Personalized EPPI risk score and gene expression heat maps

The regression coefficient of each EPPI gene was derived from 489 early-stage NSCLC patients who had complete survival information from the initial discovery set. The EPPI risk score was calculated as a sum of multiplication of the expression level of each EPPI gene and its respective Cox regression coefficient identified from the discovery set (EPPI risk score = 29+∑ (expression level of gene) X (Cox regression coefficient)). Each Cox regression coefficient used for EPPI risk score computation is shown in Supplementary Table 3. A constant was added to ensure all scores are positive.
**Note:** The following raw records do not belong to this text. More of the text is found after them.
-- ==== Sys2Proof/Machine/Feature.lean ====
section
/-! DEFINITION. FTR (R247-R254): the segment test and score, suppression, bucketing, descriptors, the feature list
and the per-cell threshold loop. -/

namespace Sys2Proof.Machine

/-- The circle of R247. -/
def circle16 : List (Int × Int) :=
  [(0, -3), (1, -3), (2, -2), (3, -1), (3, 0), (3, 1), (2, 2), (1, 3), (0, 3), (-1, 3), (-2, 2), (-3, 1), (-3, 0), (-3, -1),
   (-2, -2), (-1, -3)]

/-- At least n cyclically consecutive flags of 16 hold. -/
def arcOf (n : Nat) (fs : List Bool) : Bool :=
  (List.range 16).any fun k => (List.range n).all fun i => fs.getD ((k + i) % 16) false

/-- A sample, where a poisoned one counts as invalid. -/
def Img.valid (g : Img) (x y : Int) : Option Int := (g.at 0 x y).filter fun v => !g.invalid v

/-- The score of a pixel under a threshold (R247). -/
def cornerScore (g : Img) (arc : Nat) (desc : Bool) (t : Int) (x y : Nat) : Nat :=
  let px : Int := x
  let py : Int := y
  match g.valid px py, circle16.mapM fun o => g.valid (px + o.1) (py + o.2) with
  | some p, some cs =>
    let window := (List.range 33).all fun j => (List.range 33).all fun i => (g.valid (px + i - 16) (py + j - 16)).isSome
    let bright := cs.map fun c => decide (p + t < c)
    let dark := cs.map fun c => decide (c + t < p)
    if (desc && !window) || !(arcOf arc bright || arcOf arc dark) then 0
    else
      let sb := (cs.map fun c => if p + t < c then c - p - t else 0).sum
      let sd := (cs.map fun c => if c + t < p then p - t - c else 0).sum
      (max sb sd).toNat
  | _, _ => 0

/-- A corner: cell, score, position, rank in its cell. -/
structure Corner where
  cell : Nat
  score : Nat
  x : Nat
  y : Nat
  rank : Nat := 0
deriving DecidableEq, Repr

/-- The grid of R249: columns and rows of cells. -/
def gridOf (param : Nat) (a : Opd) : Nat × Nat :=
  ((a.size 0 - 1) / 2 ^ bits param 12 4 + 1, (a.size 1 - 1) / 2 ^ bits param 16 4 + 1)

/-- The cell of a pixel (R249). -/
def cellOfPx (param gx x y : Nat) : Nat := y / 2 ^ bits param 16 4 * gx + x / 2 ^ bits param 12 4

/-- The scores of an image, row by row; 0 outside the examined area (R247, R248). -/
def scoreMap (g : Img) (param gx : Nat) (thr : List Int) : List (List Nat) :=
  (List.range g.h).map fun y => (List.range g.w).map fun x =>
    if 16 ≤ x ∧ x + 17 ≤ g.w ∧ 16 ≤ y ∧ y + 17 ≤ g.h then
      cornerScore g (bits param 0 4) (bits param 4 1 == 1) (thr.getD (cellOfPx param gx x y) 0) x y
    else 0

/-- A pixel survives suppression (R248). -/
def survives (m : List (List Nat)) (x y : Nat) : Bool :=
  let s := fun (i j : Nat) => (m.getD j []).getD i 0
  let v := s x y
  v != 0 && decide (s (x - 1) y < v) && decide (s (x - 1) (y - 1) < v) && decide (s x (y - 1) < v) && decide (s (x + 1) (y - 1) < v) &&
  decide (s (x + 1) y ≤ v) && decide (s (x - 1) (y + 1) ≤ v) && decide (s x (y + 1) ≤ v) && decide (s (x + 1) (y + 1) ≤ v)

/-- The kept corners in raster order. -/
def keptCorners (param gx : Nat) (m : List (List Nat)) : List Corner :=
  m.zipIdx.flatMap fun (row, y) => row.zipIdx.filterMap fun (v, x) =>
    if survives m x y then some { cell := cellOfPx param gx x y, score := v, x := x, y := y } else none

/-- Insertion by descending score; equal scores keep raster order. -/
def insCorner (c : Corner) : List Corner → List Corner
  | [] => [c]
  | d :: l => if d.score < c.score then c :: d :: l else d :: insCorner c l

/-- The corners that qualify, in list order (R249). -/
def qualify (param cells : Nat) (kept : List Corner) : List Corner :=
  (List.range cells).flatMap fun c =>
    let l := (kept.filter fun k => k.cell == c).foldl (fun l k => insCorner k l) []
    (l.take (bits param 8 4 + 1)).zipIdx.map fun (k, i) => { k with rank := i }

/-- The sum of the 3 × 3 pixels at a position (R250). -/
def box3 (g : Img) (x y : Int) : Int :=
  (([-1, 0, 1] : List Int).flatMap fun j => ([-1, 0, 1] : List Int).map fun i => (g.at 0 (x + i) (y + j)).getD 0).sum

/-- Descriptor word k of a feature (R250, R251). -/
def descWord (g : Img) (pat : List (List Int)) (x y w : Nat) : Nat :=
  ((List.range 32).map fun i =>
    let row := pat.getD (32 * w + i) []
    let o := fun k => row.getD k 0
    if box3 g (x + o 0) (y + o 1) < box3 g (x + o 2) (y + o 3) then 2 ^ i else 0).sum

/-- A record's sixteen words (R251). -/
def featureWords (g : Img) (pat : Option (List (List Int))) (k : Corner) : List Nat :=
  [k.x + k.y * 2 ^ 16, k.score, k.cell + k.rank * 2 ^ 16, 0] ++
  ((List.range 8).map fun w => (pat.map fun p => descWord g p k.x k.y w).getD 0) ++ [0, 0, 0, 0]

/-- One row of the list stored. -/
def storeRow (o : Opd) (lin : Nat) (poison : Bool) (ws : List Nat) : EM Unit := do
  let _ ← storeVec o lin (ws.map fun w => { v := if poison then none else some (sext 32 w) })

/-- The next threshold of a cell (R252); `keep` where the frame read a poisoned pixel. -/
def nextThreshold (hd : List Int) (keep : Bool) (n : Nat) (t : Int) : Int :=
  let h := fun k => hd.getD k 0
  let t2 := if h 4 = 0 ∨ keep then t else if h 3 < n then t + h 4 else if (n : Int) < h 2 then (if h 4 < t then t - h 4 else 0) else t
  max (h 0) (min (h 1) t2)

/-- The thresholds rewritten (R252): elements 8 and onward; elements 0–7 are never written. -/
def rewriteState (o : Opd) (ts : List Int) : EM Unit := do
  for lin in List.range o.d.vectors do
    if lin = 0 then
      for i in List.range (min 24 ts.length) do storeElem o [8 + i] (some (ts.getD i 0))
    else
      let _ ← storeVec o lin (((ts.drop (32 * lin - 8)).take 32).map fun t => { v := some t })

/-- A state or pattern tensor read whole: none where a word is poisoned. -/
def readWords (o : Opd) (idx : List (List Int)) : EM (List (Option Int)) := do
  let m ← loadFor o idx
  return idx.map fun v => (elemAt o m o.d.type v).v

/-- A word that was read breaks a rule. -/
def wordBreaks (l : List (Option Int)) (k : Nat) (p : Int → Bool) : Bool := (l.getD k none).any p

/-- The header of the state breaks R254. -/
def stateBad (l : List (Option Int)) : Bool :=
  wordBreaks l 0 (fun lo => wordBreaks l 1 fun hi => decide (hi < lo)) ||
  wordBreaks l 2 (fun lo => wordBreaks l 3 fun hi => decide (hi < lo)) || [5, 6, 7].any fun k => wordBreaks l k (· != 0)

/-- What FTR_DETECT works with once its checks pass. -/
structure FtrIn where
  a : Opd
  b : Opd
  d : Opd
  state : List (Option Int)
  pat : List (Option Int)
deriving DecidableEq, Repr

/-- The checks of FTR_DETECT (R236, R254). -/
def ftrCheck (q : Nat) (r : Running) : EM FtrIn := do
  let desc := bits r.param 4 1 == 1
  let a ← needOpd q r 0
  let b ← needOpd q r 1
  let p ← if desc then some <$> needOpd q r 2 else pure none
  let d ← needOpd q r 3
  let ps := p.toList
  vecXforms r ([(0, .load, a), (1, .store, b), (3, .both, d)] ++ ps.map fun p => (2, .load, p))
  check ((a :: d :: ps).any fun o => b.d.meets o.d) 0x13
  check ((a :: ps).any fun o => d.d.meets o.d) 0x13
  check (b.size 0 != 16 || ps.any fun p => p.size 0 != 256 || p.size 1 != 4) 0x16
  check (vecTypeBad a imgTypes || vecTypeBad b [6] || vecTypeBad d [4] || ps.any fun p => vecTypeBad p [1]) 0x80
  check (vecSizeBad 33 a) 0x81
  check (rankBad a 2 || rankBad b 2 || rankBad d 1 || (ps.any fun p => rankBad p 2) || xformsSet r ([0, 1, 3] ++ ps.map fun _ => 2)) 0x82
  let (gx, gy) := gridOf r.param a
  check (d.size 0 != 8 + gx * gy) 0x84
  let st ← readWords d ((List.range (8 + gx * gy)).map fun (i : Nat) => [(i : Int)])
  check (stateBad st) 0x84
  let pat ← match p with
    | some p => readWords p ((List.range 256).flatMap fun (k : Nat) => (List.range 4).map fun (f : Nat) => [(k : Int), (f : Int)])
    | none => pure []
  check (pat.any fun v => v.any fun x => decide (x < -15) || decide (15 < x)) 0x85
  check (decide (1024 < gx * gy)) 0x86
  check (st.any Option.isNone || pat.any Option.isNone) 0x90
  return { a := a, b := b, d := d, state := st, pat := pat }

/-- FTR_DETECT (R247-R252). A frame with a poisoned pixel poisons the header and every record (R256); whether its thresholds are
left as they are (R256) or still clamped (R252) is open where one lies outside T_MIN to T_MAX (log entry 90). -/
def ftrDetect (parity : List (Nat × Nat)) (q : Nat) (r : Running) : EM Stats := do
  let i ← ftrCheck q r
  let desc := bits r.param 4 1 == 1
  let (gx, gy) := gridOf r.param i.a
  let st := i.state.map fun x => x.getD 0
  let thr := st.drop 8
  let g ← loadImg (pgVec 2) parity 0 i.a
  let poison := (g.data.flatten.flatten).any Option.isNone
  let kept := keptCorners r.param gx (scoreMap g r.param gx thr)
  let qual := qualify r.param (gx * gy) kept
  let m := i.b.size 1 - 1
  let written := qual.take m
  let pat := if desc then
      some ((List.range 256).map fun k => (List.range 4).map fun f => (i.pat.getD (4 * k + f) none).getD 0)
    else none
  storeRow i.b 0 poison ([written.length, kept.length, qual.length - written.length, gx + gy * 2 ^ 16] ++ List.replicate 12 0)
  for (k, n) in written.zipIdx do storeRow i.b (n + 1) poison (featureWords g pat k)
  if poison then
    for n in List.range (m - written.length) do storeRow i.b (written.length + n + 1) true (List.replicate 16 0)
  let clamp ← if poison then (do let n ← liftM drawM; return Config.choice n % 2 == 1) else pure true
  if clamp then
    rewriteState i.d (thr.zipIdx.map fun (t, c) => nextThreshold st poison (kept.filter fun k => k.cell == c).length t)
  let px := i.a.size 0 * i.a.size 1
  vecCounts (pgVec 2) (px + (if desc then 48 * written.length else 0) + 2 * gx * gy) px written.length (qual.length - written.length)
  return { poison := poison }

/-- FTR_DETECT. -/
def execFtrDetect (q : Fin 128) (parity : List (Nat × Nat)) (s : State) : Host.Outcome State Fault Refusal :=
  opRow q 0xA0 (ftrDetect parity) [1, 3] s

end Sys2Proof.Machine
end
The risk score generated for each patient in the discovery set was visualized with a personalized two-dimensional heatmap using Gene-E open software (Broad Institute).
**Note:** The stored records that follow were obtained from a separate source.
-- ==== Sys2Proof/Machine/Search.lean ====
section
/-! DEFINITION. FLW and STR (chapter 11): census words and costs (R261, R262), block matching with refinement and
confidence (R263-R266), and semi-global stereo (R268-R272). -/

namespace Sys2Proof.Machine

/-- A census word (R261): the image's samples give bits, an invalid window, or poison (R276). -/
inductive Census
  | word (bits : List Bool)
  | invalid
  | poison
deriving DecidableEq, Repr

/-- The census of a pixel with a window of half-width h (R261). -/
def censusAt (g : Img) (h : Nat) (x y : Nat) : Census :=
  let n := 2 * h + 1
  let all := (List.range n).flatMap fun j => (List.range n).map fun i =>
    (i == h && j == h, g.at 0 ((x : Int) + i - h) ((y : Int) + j - h))
  if all.any fun p => p.2.isNone then .poison
  else if all.any fun p => p.2.any g.invalid then .invalid
  else
    let c := (g.at 0 x y).getD 0
    .word ((all.filter fun p => !p.1).map fun p => decide (c < p.2.getD 0))

/-- The census words of an image, row by row. -/
def censusMap (g : Img) (h : Nat) : List (List Census) :=
  (List.range g.h).map fun y => (List.range g.w).map fun x => censusAt g h x y

/-- A census word of a map, where the position lies inside. -/
def censusIn (m : List (List Census)) (x y : Int) : Option Census :=
  if 0 ≤ x ∧ 0 ≤ y then (m.getD y.toNat [])[x.toNat]? else none

/-- The elementary cost (R262); none is poisoned (R276). -/
def pxCost (nb : Nat) (p : Census) (q : Option Census) : Option Nat :=
  match p, q with
  | _, none => some nb
  | .poison, _ => none
  | _, some .poison => none
  | .word a, some (.word b) => some ((a.zip b).countP fun x => x.1 != x.2)
  | _, _ => some nb

/-! FLW (R263-R266). -/

/-- The centre from a prior vector in Q11.4 (R263). -/
def flowCentre (u : Int) : Int := (2 * u + 8) / 16

/-- The block cost of a candidate (R264). -/
def blockCost (a b : List (List Census)) (nb hb x y : Nat) (dx dy : Int) : Option Nat :=
  let n := 2 * hb + 1
  ((List.range n).flatMap fun (j : Nat) => (List.range n).map fun (i : Nat) => ((x : Int) + i - hb, (y : Int) + j - hb)).foldl (fun acc (px, py) =>
    match censusIn a px py with
    | none => acc
    | some p => match acc, pxCost nb p (censusIn b (px + dx) (py + dy)) with
      | some s, some c => some (s + c)
      | _, _ => none) (some 0)

/-- The quarter-pixel offset (R265). -/
def quarter (cm c0 cp : Int) : Int :=
  let den := cm + cp - 2 * c0
  if den = 0 then 0 else (4 * (cm - cp) + den) / (2 * den)

/-- What a pixel of the flow becomes: poisoned, invalid (with RANGE or INPUT), or a vector with its confidence. -/
inductive FlowPx
  | poison
  | invalid (range : Bool)
  | vec (u v : Int) (conf : Nat)
deriving DecidableEq, Repr

/-- The flow of one pixel for a centre (R264-R266). -/
def flowPx (a b : List (List Census)) (nb hb sr x y : Nat) (px py : Int) : FlowPx :=
  let offs := (List.range (2 * sr + 1)).map fun (k : Nat) => (k : Int) - sr
  let cands := offs.flatMap fun j => offs.map fun i => (px + i, py + j)
  let costs := cands.map fun (dx, dy) => (dx, dy, blockCost a b nb hb x y dx dy)
  match costs.mapM fun c => c.2.2.map fun k => (c.1, c.2.1, k) with
  | none => .poison
  | some [] => .poison
  | some (f :: l) =>
    if censusIn a x y = some .poison then .poison
    else if censusIn a x y = some .invalid then .invalid false
    else if 2040 < px.natAbs + sr ∨ 48 < py.natAbs + sr then .invalid true
    else
      let best := l.foldl (fun m c => if c.2.2 < m.2.2 then c else m) f
      if (best.1 - px).natAbs = sr ∨ (best.2.1 - py).natAbs = sr then .invalid true
      else
        let at' := fun (dx dy : Int) => (((f :: l).find? fun c => c.1 == dx && c.2.1 == dy).map fun c => (c.2.2 : Int)).getD 0
        let c0 : Int := best.2.2
        let far := (f :: l).filter fun c => decide (2 ≤ (c.1 - best.1).natAbs) || decide (2 ≤ (c.2.1 - best.2.1).natAbs)
        let conf := match far with
          | [] => 255
          | g :: gs => let c2 := gs.foldl (fun m c => min m c.2.2) g.2.2; (256 * ((c2 : Int) - c0) / (c2 + 1)).toNat
        .vec (16 * best.1 + 4 * quarter (at' (best.1 - 1) best.2.1) c0 (at' (best.1 + 1) best.2.1))
          (16 * best.2.1 + 4 * quarter (at' best.1 (best.2.1 - 1)) c0 (at' best.1 (best.2.1 + 1))) conf

/-- The checks both search engines make (R259, R274): images a and b, prior p, output o with `planes` planes. -/
def searchCheck (r : Running) (a b o : Opd) (p : Option Opd) (ty rank planes : Nat) : EM Unit := do
  vecXforms r ([(0, .load, a), (1, .load, b), (3, .store, o)] ++ p.toList.map fun p => (2, .load, p))
  check ((a :: b :: p.toList).any fun x => o.d.meets x.d) 0x13
  check (a.size 0 != b.size 0 || a.size 1 != b.size 1 || o.size 0 != a.size 0 || o.size 1 != a.size 1 ||
    p.any fun p => p.size 0 != (a.size 0 + 1) / 2 || p.size 1 != (a.size 1 + 1) / 2) 0x16
  check (vecTypeBad a imgTypes || vecTypeBad b [a.d.type] || vecTypeBad o [ty] || p.any fun p => vecTypeBad p [ty]) 0x80
  check (vecSizeBad 16 a || vecSizeBad 16 b) 0x81
  check (rankBad a 2 || rankBad b 2 || rankBad o rank || o.size 2 != planes ||
    (p.any fun p => rankBad p rank || p.size 2 != planes) || xformsSet r ([0, 1, 3] ++ p.toList.map fun _ => 2)) 0x82
  check (a.d.edge == 2 || b.d.edge == 2) 0x20

/-- A prior tensor's element at a view index; none is poisoned. -/
def priorAt (p : Opd) (m : Loaded) (v : List Nat) : Option Int := (elemAt p m p.d.type (toInts v)).v

/-- The prior loaded whole, where there is one. -/
def loadPrior (p : Option Opd) : EM (Option (Opd × Loaded)) := do
  match p with
  | none => return none
  | some p => return some (p, ← loadFor p ((allIndices p.sizes).map toInts))

/-- The centre of a pixel and whether its prior was invalid; none is a poisoned prior (R263, R276). -/
def flowPrior (p : Option (Opd × Loaded)) (x y : Nat) : Option (Int × Int × Bool) :=
  match p with
  | none => some (0, 0, false)
  | some (p, m) => match priorAt p m [x / 2, y / 2, 0], priorAt p m [x / 2, y / 2, 1] with
    | some u, some v => if u = -32768 ∧ v = -32768 then some (0, 0, true) else some (flowCentre u, flowCentre v, false)
    | _, _ => none

/-- FLW_LEVEL (R263-R267). -/
def flwLevel (parity : List (Nat × Nat)) (q : Nat) (r : Running) : EM Stats := do
  let a ← needOpd q r 0
  let b ← needOpd q r 1
  let p ← optOpd q r 2
  let o ← needOpd q r 3
  searchCheck r a b o p 3 3 3
  let hc := if bits r.param 0 1 = 1 then 3 else 2
  let hb := bits r.param 1 2 + 1
  let sr := bits r.param 4 3
  let nb := (2 * hc + 1) * (2 * hc + 1) - 1
  let ca := censusMap (← loadImg (pgVec 3) parity 0 a) hc
  let cb := censusMap (← loadImg (pgVec 3) parity 1 b) hc
  let prior ← loadPrior p
  let rows := (List.range (a.size 1)).map fun y => (List.range (a.size 0)).map fun x =>
    match flowPrior prior x y with
    | none => (FlowPx.poison, false)
    | some (px, py, bad) => (flowPx ca cb nb hb sr x y px py, bad)
  let st ← storeTensor o fun v => match ((rows.getD (vy v) []).getD (vx v) (.poison, false)).1 with
    | .poison => { v := none }
    | .invalid _ => { v := some (if vp v = 2 then 0 else -32768) }
    | .vec u w c => { v := some (if vp v = 0 then u else if vp v = 1 then w else (c : Int)) }
  let px := a.size 0 * a.size 1
  vecCounts (pgVec 3) (2 * px) px (rows.flatten.countP fun f => f.1 == .invalid true) (rows.flatten.countP Prod.snd)
  return st

/-- FLW_LEVEL. -/
def execFlwLevel (q : Fin 128) (parity : List (Nat × Nat)) (s : State) : Host.Outcome State Fault Refusal :=
  opRow q 0xB0 (flwLevel parity) [3] s

/-! STR (R268-R272). -/

/-- One pixel's search: the base, the values over its window, whether any is poisoned, and whether the base itself is. -/
structure Win where
  b : Nat
  l : List Nat
  poison : Bool
  lost : Bool := false
deriving DecidableEq, Repr

/-- The value of a window at a disparity. -/
def Win.at (w : Win) (d : Int) : Option Nat := if (w.b : Int) ≤ d then w.l[(d - w.b).toNat]? else none

/-- The least of a list, 0 for none. -/
def listMin : List Nat → Nat
  | [] => 0
  | x :: l => l.foldl min x

/-- One path's values at a pixel from those at its neighbour (R269). -/
def pathStep (p1 p2 : Nat) (c : Win) (nb : Option Win) : Win :=
  match nb with
  | none => c
  | some n =>
    let m := listMin n.l
    { b := c.b, poison := c.poison || n.poison, lost := c.lost, l := c.l.zipIdx.map fun (x, k) =>
        let d : Int := c.b + k
        let terms := (n.at d).toList ++ ((n.at (d - 1)).map (· + p1)).toList ++ ((n.at (d + 1)).map (· + p1)).toList ++ [m + p2]
        x + listMin terms - m }

/-- A path that runs along the row in list order. -/
def pathAlong (p1 p2 : Nat) (cs : List Win) : List Win :=
  (cs.foldl (fun (acc : List Win × Option Win) c => let l := pathStep p1 p2 c acc.2; (l :: acc.1, some l)) ([], none)).1.reverse

/-- A path from the row above, at an offset of x. -/
def pathAbove (p1 p2 : Nat) (dx : Int) (above : List Win) (cs : List Win) : List Win :=
  cs.zipIdx.map fun (c, x) =>
    let i := (x : Int) + dx
    pathStep p1 p2 c (if 0 ≤ i then above[i.toNat]? else none)

/-- The sum of windows of one base. -/
def addWin (a b : Win) : Win := { b := a.b, l := a.l.zipWith (· + ·) b.l, poison := a.poison || b.poison, lost := a.lost }

/-- One row aggregated (R269): the paths' rows, and the sums. -/
def aggRow (p1 p2 : Nat) (five : Bool) (above : List (List Win)) (cs : List Win) : List (List Win) × List Win :=
  let ab := fun k => above.getD k []
  let l0 := pathAlong p1 p2 cs
  let l1 := pathAbove p1 p2 (-1) (ab 1) cs
  let l2 := pathAbove p1 p2 0 (ab 2) cs
  let l3 := pathAbove p1 p2 1 (ab 3) cs
  let l4 := (pathAlong p1 p2 cs.reverse).reverse
  let s := ((l0.zipWith addWin l1).zipWith addWin l2).zipWith addWin l3
  ([l0, l1, l2, l3], if five then s.zipWith addWin l4 else s)

/-- The least entry of a window and its disparity, the smaller on a tie (R270). -/
def Win.best (w : Win) : Nat × Nat :=
  (w.l.zipIdx.foldl (fun (m : Option (Nat × Nat)) (x, k) => match m with
    | none => some (w.b + k, x)
    | some (d, y) => if x < y then some (w.b + k, x) else some (d, y)) none).getD (w.b, 0)

/-- The right-referenced disparity of a column (R272): none where no window holds it; poisoned where a window that
holds it is, or may be because its base depends on a poisoned prior. -/
def rightDisp (s : List Win) (col : Nat) : Option (Nat × Bool) :=
  let lost := s.zipIdx.any fun (w, x) => w.lost && decide (col ≤ x)
  let cands := s.zipIdx.filterMap fun (w, x) =>
    if col ≤ x ∧ !w.lost then (w.at ((x : Int) - col)).map fun v => (x - col, v, w.poison) else none
  match cands with
  | [] => if lost then some (0, true) else none
  | f :: l => some ((l.foldl (fun m c => if c.2.1 < m.2.1 then c else m) f).1, lost || cands.any fun c => c.2.2)

/-- What a pixel of the disparity becomes: poisoned, or its code with whether it counts as RANGE or LR. -/
inductive DispPx
  | poison
  | code (v : Nat) (counted : Bool)
deriving DecidableEq, Repr

/-- The disparity of one pixel (R270-R272): the cases in their order, each poisoned only by what it reads (R276). -/
def dispPx (s : List Win) (nd : Nat) (lr : Bool) (tol x : Nat) (centre : Option Census) (w : Win) : DispPx :=
  let d := w.best.1
  let right := if d ≤ x then rightDisp s (x - d) else none
  if w.poison || centre == some .poison then .poison
  else if centre == some .invalid then .code 0xFFFF false
  else if d = w.b + nd - 1 ∨ (d = w.b ∧ 0 < w.b) then .code 0xFFFF true
  else if lr && right.any Prod.snd then .poison
  else if lr && (match right with
    | none => true
    | some (r, _) => decide (tol < ((d : Int) - r).natAbs)) then .code 0xFFFF true
  else
    let at' := fun (k : Int) => ((w.at k).getD 0 : Int)
    let sm := at' (d - 1)
    let s0 := at' d
    let sp := at' (d + 1)
    let den := sm + sp - 2 * s0
    let q : Int := if den = 0 ∨ d = 0 then 0 else (16 * (sm - sp) + den) / (2 * den)
    let v := (16 * (d : Int) + q).toNat
    if 0xFFFE < v then .code 0xFFFF true else .code v false

/-- The base of a pixel's window and whether its prior was invalid; none is a poisoned prior (R268, R276). -/
def dispBase (p : Option (Opd × Loaded)) (nd dmin x y : Nat) : Option (Nat × Bool) :=
  match p with
  | none => some (dmin, false)
  | some (p, m) => match priorAt p m [x / 2, y / 2] with
    | none => none
    | some v => if v = 0xFFFF then some (dmin, true) else some ((2 * v.toNat + 8) / 16 - nd / 2, false)

/-- The costs of one pixel over its window (R268). -/
def costWin (ca cb : List (List Census)) (nb nd x y : Nat) (b : Option (Nat × Bool)) : Win :=
  match b with
  | none => { b := 0, l := List.replicate nd 0, poison := true, lost := true }
  | some (b, _) =>
    let cs := (List.range nd).map fun k => pxCost nb ((censusIn ca x y).getD .poison) (censusIn cb ((x : Int) - (b + k : Nat)) y)
    { b := b, l := cs.map fun c => c.getD 0, poison := cs.any Option.isNone }

/-- STR_LEVEL (R268-R273). -/
def strLevel (parity : List (Nat × Nat)) (q : Nat) (r : Running) : EM Stats := do
  let a ← needOpd q r 0
  let b ← needOpd q r 1
  let p ← optOpd q r 2
  let o ← needOpd q r 3
  searchCheck r a b o p 4 2 1
  let hc := if bits r.param 0 1 = 1 then 3 else 2
  let nb := (2 * hc + 1) * (2 * hc + 1) - 1
  let nd := 32 * (bits r.param 2 2 + 1)
  let ca := censusMap (← loadImg (pgVec 4) parity 0 a) hc
  let cb := censusMap (← loadImg (pgVec 4) parity 1 b) hc
  let prior ← loadPrior p
  let base := fun x y => dispBase prior nd (32 * bits r.param 26 6) x y
  let (rows, _) := (List.range (a.size 1)).foldl (fun (acc : List (List DispPx) × List (List Win)) y =>
    let cs := (List.range (a.size 0)).map fun x => costWin ca cb nb nd x y (base x y)
    let (ls, s) := aggRow (bits r.param 8 8) (bits r.param 16 10) (bits r.param 1 1 == 1) acc.2 cs
    let out := s.zipIdx.map fun (w, x) =>
      dispPx s nd (bits r.param 4 1 == 1) (bits r.param 5 2) x (censusIn ca x y) w
    (acc.1 ++ [out], ls)) ([], [])
  let st ← storeTensor o fun v => match (rows.getD (vy v) []).getD (vx v) .poison with
    | .poison => { v := none }
    | .code x _ => { v := some (x : Int) }
  let px := a.size 0 * a.size 1
  let invalidPriors := ((List.range (a.size 1)).map fun y => (List.range (a.size 0)).countP fun x => (base x y).any Prod.snd).sum
  vecCounts (pgVec 4) (nd / 32 * px) px (rows.flatten.countP fun f => match f with
    | .code _ c => c
    | .poison => false) invalidPriors
  return st

/-- STR_LEVEL. -/
def execStrLevel (q : Fin 128) (parity : List (Nat × Nat)) (s : State) : Host.Outcome State Fault Refusal :=
  opRow q 0xC0 (strLevel parity) [3] s

end Sys2Proof.Machine
end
Time-dependent ROC, AUC, and survival analyses

Time-dependent receiver operator characteristic (ROC) and area under the curve (AUC) were computed using the survivalROC package41 in R. OS and RFS time were computed from the date of surgery until death and relapse of last follow-up contact, respectively. For all survival analyses in this study, both univariate and multivariate Cox proportional hazards model and Kaplan−Meier (KM) survival curves were used via the survival package in R/Bioconductor42. Hazard ratios were adjusted for available clinical variables in each data set such as smoking status, gender, age at diagnosis, histology and tumor stage. The Cox proportional hazard assumption was checked by Schoenfeld test using cox.zph function in survival library42.

Data availability

Data for all the bioinformatics analyses using open-source R packages have been described throughout the text and are available under accession codes GSE10245, GSE10445, GSE10799, GSE12667, GSE18842, GSE19188, GSE28571, GSE31210, GSE33356, GSE50081, GSE3141, GSE37745, GSE30219, GSE68465, GSE4573, GSE42127, GSE41271, and GSE11969 from the National Center for Biotechnology Information Gene Expression Omnibus (GEO). All the statistical analyses have been performed using open-source R packages and described in Methods section. All other data associated with this work are available in the Supplementary Information or from the corresponding author upon reasonable request.